Каменская
Дневник Алины она читала целый день, запершись в своем кабинете на работе. Гмыря был прав, записи относились не к последнему периоду, они начинались 17 ноября 1993 года и заканчивались 26 марта 1995 года. Никаких намеков на конфликт со Смуловым. Наоборот, если Алина и писала о нем, то в каждом слове звучало безграничное уважение и благодарность к нему.
Судя по записям, у Алины частенько случались резкие перепады настроения, она впадала в тяжелую тоску, хандрила. Иногда ей снился какой-то неприятный сон, и после этого она долго переживала. Вот, например, запись от 8 декабря 1993 года:
«Он опять пришел ко мне во сне. То же лицо с большим родимым пятном, те же глаза, те же тонкие губы. Странно, что за столько лет он совсем не изменился. Мне кажется, что лицо его осталось таким же, каким было много лет назад, когда я увидела его впервые. Как хорошо, что можно больше не бояться…»
Сон про «то же лицо» упоминался далее 2 января 1994 года, 15 февраля, 7 мая, 20 сентября и в последний раз – уже 2 марта 1995 года. Совершенно очевидно, что он беспокоил Алину все реже и реже.
Иногда мелькали записи о Павле Шалиско, в основном речь шла о том, «какой Паша молодец, не забыл позвонить в гостиницу». Но фактических обстоятельств, или, как говорят, – фактуры, в дневнике было совсем мало. Алине не нужен был дневник, чтобы рассказывать в нем о повседневных событиях своей жизни. Он был нужен для того, чтобы думать, анализировать, делиться переживаниями. Например, целых двенадцать страниц были посвящены старому французскому фильму «Двое в городе» с Жаном Габеном и Аленом Делоном:
«Я уже второй месяц хожу больная после этого фильма. И я хочу понять, ЧТО в нем такого, что я не нахожу себе покоя. Я хочу понять, ЧТО сделал Жан Габен, КАК он это сделал? Я смотрю „Двое в городе“ каждый день и открываю все новые и новые оттенки его игры, все новые нюансы, жесты… А может быть, здесь соединилось все – и режиссура, и музыка? Но я должна понять, я не успокоюсь, пока не пойму, почему я болею этим фильмом…»
И далее на двенадцати страницах – подробный анализ фильма, кадр за кадром. Это было очень похоже на те записи, которые Настя получила от Леонида Сергеевича Дегтяря.

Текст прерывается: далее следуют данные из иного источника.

@[simp] theorem State.camStatus_dt (c : PortIx) (v : Nat) : (s.camStatus c v).dt = s.dt := State.raiseStatus_dt s _ v _ _ _ _
@[simp] theorem State.camStatus_dev (c : PortIx) (v : Nat) : (s.camStatus c v).dev = s.dev := State.raiseStatus_dev s _ v _ _ _ _
@[simp] theorem State.camStatus_web (c : PortIx) (v : Nat) : (s.camStatus c v).web = s.web := State.raiseStatus_web s _ v _ _ _ _
@[simp] theorem State.camStatus_ports (c : PortIx) (v : Nat) : (s.camStatus c v).ports = s.ports := State.raiseStatus_ports s _ v _ _ _ _
@[simp] theorem State.camStatus_fsPorts (c : PortIx) (v : Nat) : (s.camStatus c v).fsPorts = s.fsPorts := State.raiseStatus_fsPorts s _ v _ _ _ _
@[simp] theorem State.camStatus_slices (c : PortIx) (v : Nat) : (s.camStatus c v).slices = s.slices := State.raiseStatus_slices s _ v _ _ _ _
@[simp] theorem State.camStatus_tensors (c : PortIx) (v : Nat) : (s.camStatus c v).tensors = s.tensors := State.raiseStatus_tensors s _ v _ _ _ _
@[simp] theorem State.camStatus_cores (c : PortIx) (v : Nat) : (s.camStatus c v).cores = s.cores := State.raiseStatus_cores s _ v _ _ _ _
@[simp] theorem State.camStatus_cmd (c : PortIx) (v : Nat) : (s.camStatus c v).cmd = s.cmd := State.raiseStatus_cmd s _ v _ _ _ _
@[simp] theorem State.camStatus_ctx (c : PortIx) (v : Nat) : (s.camStatus c v).ctx = s.ctx := State.raiseStatus_ctx s _ v _ _ _ _
@[simp] theorem State.camStatus_det (c : PortIx) (v : Nat) : (s.camStatus c v).det = s.det := State.raiseStatus_det s _ v _ _ _ _
@[simp] theorem State.camStatus_links (c : PortIx) (v : Nat) : (s.camStatus c v).links = s.links := State.raiseStatus_links s _ v _ _ _ _
@[simp] theorem State.camStatus_trim (c : PortIx) (v : Nat) : (s.camStatus c v).trim = s.trim := State.raiseStatus_trim s _ v _ _ _ _
@[simp] theorem State.camStatus_dict (c : PortIx) (v : Nat) : (s.camStatus c v).dict = s.dict := State.raiseStatus_dict s _ v _ _ _ _
@[simp] theorem State.camStatus_blobs (c : PortIx) (v : Nat) : (s.camStatus c v).blobs = s.blobs := State.raiseStatus_blobs s _ v _ _ _ _
@[simp] theorem State.camStatus_doors (c : PortIx) (v : Nat) : (s.camStatus c v).doors = s.doors := State.raiseStatus_doors s _ v _ _ _ _
@[simp] theorem State.camStatus_crv (c : PortIx) (v : Nat) : (s.camStatus c v).crv = s.crv := State.raiseStatus_crv s _ v _ _ _ _
@[simp] theorem State.camStatus_ledger (c : PortIx) (v : Nat) : (s.camStatus c v).ledger = s.ledger := State.raiseStatus_ledger s _ v _ _ _ _
@[simp] theorem State.camStatus_saf (c : PortIx) (v : Nat) : (s.camStatus c v).saf = s.saf := State.raiseStatus_saf s _ v _ _ _ _
@[simp] theorem State.camStatus_pwr (c : PortIx) (v : Nat) : (s.camStatus c v).pwr = s.pwr := State.raiseStatus_pwr s _ v _ _ _ _
@[simp] theorem State.camStatus_hostMem (c : PortIx) (v : Nat) : (s.camStatus c v).hostMem = s.hostMem := State.raiseStatus_hostMem s _ v _ _ _ _
@[simp] theorem State.camStatus_dram (c : PortIx) (v : Nat) : (s.camStatus c v).dram = s.dram := State.raiseStatus_dram s _ v _ _ _ _
@[simp] theorem State.camStatus_oasis (c : PortIx) (v : Nat) : (s.camStatus c v).oasis = s.oasis := State.raiseStatus_oasis s _ v _ _ _ _
@[simp] theorem State.camStatus_dramPoison (c : PortIx) (v : Nat) : (s.camStatus c v).dramPoison = s.dramPoison := State.raiseStatus_dramPoison s _ v _ _ _ _
@[simp] theorem State.camStatus_oasisPoison (c : PortIx) (v : Nat) : (s.camStatus c v).oasisPoison = s.oasisPoison := State.raiseStatus_oasisPoison s _ v _ _ _ _
@[simp] theorem State.camStatus_dramSingle (c : PortIx) (v : Nat) : (s.camStatus c v).dramSingle = s.dramSingle := State.raiseStatus_dramSingle s _ v _ _ _ _
@[simp] theorem State.camStatus_oasisSingle (c : PortIx) (v : Nat) : (s.camStatus c v).oasisSingle = s.oasisSingle := State.raiseStatus_oasisSingle s _ v _ _ _ _
@[simp] theorem State.camStatus_memEpoch (c : PortIx) (v : Nat) : (s.camStatus c v).memEpoch = s.memEpoch := State.raiseStatus_memEpoch s _ v _ _ _ _
@[simp] theorem State.camStatus_freeCtr (c : PortIx) (v : Nat) : (s.camStatus c v).freeCtr = s.freeCtr := State.raiseStatus_freeCtr s _ v _ _ _ _
@[simp] theorem State.camStatus_pending (c : PortIx) (v : Nat) : (s.camStatus c v).pending = s.pending := State.raiseStatus_pending s _ v _ _ _ _
@[simp] theorem State.camStatus_od (c : PortIx) (v : Nat) (x : Nat) : (s.camStatus c v).od x = s.od x := by
  unfold State.od; rw [State.camStatus_dict]
@[simp] theorem State.camStatus_odFlag (c : PortIx) (v : Nat) (x : Nat) : (s.camStatus c v).odFlag x = s.odFlag x := by
  unfold State.odFlag; unfold State.od; rw [State.camStatus_dict]
@[simp] theorem State.camStatus_blob (c : PortIx) (v : Nat) (x : Nat) : (s.camStatus c v).blob x = s.blob x := by
  unfold State.blob; rw [State.camStatus_blobs]
@[simp] theorem State.camStatus_port (c : PortIx) (v : Nat) (x : PortIx) : (s.camStatus c v).port x = s.port x := by
  unfold State.port; rw [State.camStatus_ports]
@[simp] theorem State.camStatus_fsPort (c : PortIx) (v : Nat) (x : PortIx) : (s.camStatus c v).fsPort x = s.fsPort x := by
  unfold State.fsPort; rw [State.camStatus_fsPorts]
@[simp] theorem State.camStatus_slice (c : PortIx) (v : Nat) (x : SliceIx) : (s.camStatus c v).slice x = s.slice x := by
  unfold State.slice; rw [State.camStatus_slices]
@[simp] theorem State.camStatus_core (c : PortIx) (v : Nat) (x : CoreIx) : (s.camStatus c v).core x = s.core x := by
  unfold State.core; rw [State.camStatus_cores]
@[simp] theorem State.camStatus_link (c : PortIx) (v : Nat) (x : LinkIx) : (s.camStatus c v).link x = s.link x := by
  unfold State.link; rw [State.camStatus_links]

Чем больше Настя читала дневник Алины, тем больше убеждалась, что никакой ценности он для убийцы представлять не мог. Даже если допустить, что она чудовищно ошиблась и что Алину убил все-таки Шалиско, ему незачем было красть эту коричневую тетрадку. Ничего опасного для него в ней не было.
Но вставал и другой вопрос. Неужели Алина Вазнис вела дневник только в период между ноябрем 1993 и мартом 1995? Да нет же, она должна была делать это много лет, может быть, всю жизнь. Тогда где остальные тетради? Если она, Настя, правильно поняла характер актрисы, то дневники Алина скорее всего не хранила. Тетрадь заканчивалась, и Алина ее выбрасывала. Достаточно было записей за полтора года, чтобы Настя смогла ясно увидеть: манией величия Алина Вазнис не страдала. Стало быть, не считала, что ее дневники будут представлять какую-то ценность для грядущих поколений, как дневники Достоевского или Чарльза Чаплина. Она делала записи для себя, словно разговаривала с невидимым собеседником, выдвигала аргументы, ставила вопросы и искала на них ответы. Выговаривалась – и все. Словно в ямку пошептала и песочком присыпала. Больше дневник не был нужен. Да и страницы той тетради, которая сейчас лежала перед Настей, красноречиво свидетельствовали о том, что их не перечитывали по многу раз. Листы были свежие, не затрепанные, тетрадь не открывалась сама в определенных местах, как бывает, когда ее часто открывают на одних и тех же страницах. Ведь ни одному здравому человеку не придет в голову вести магнитофонную запись своих бесед с близкими друзьями, чтобы потом снова и снова их слушать. Глупость!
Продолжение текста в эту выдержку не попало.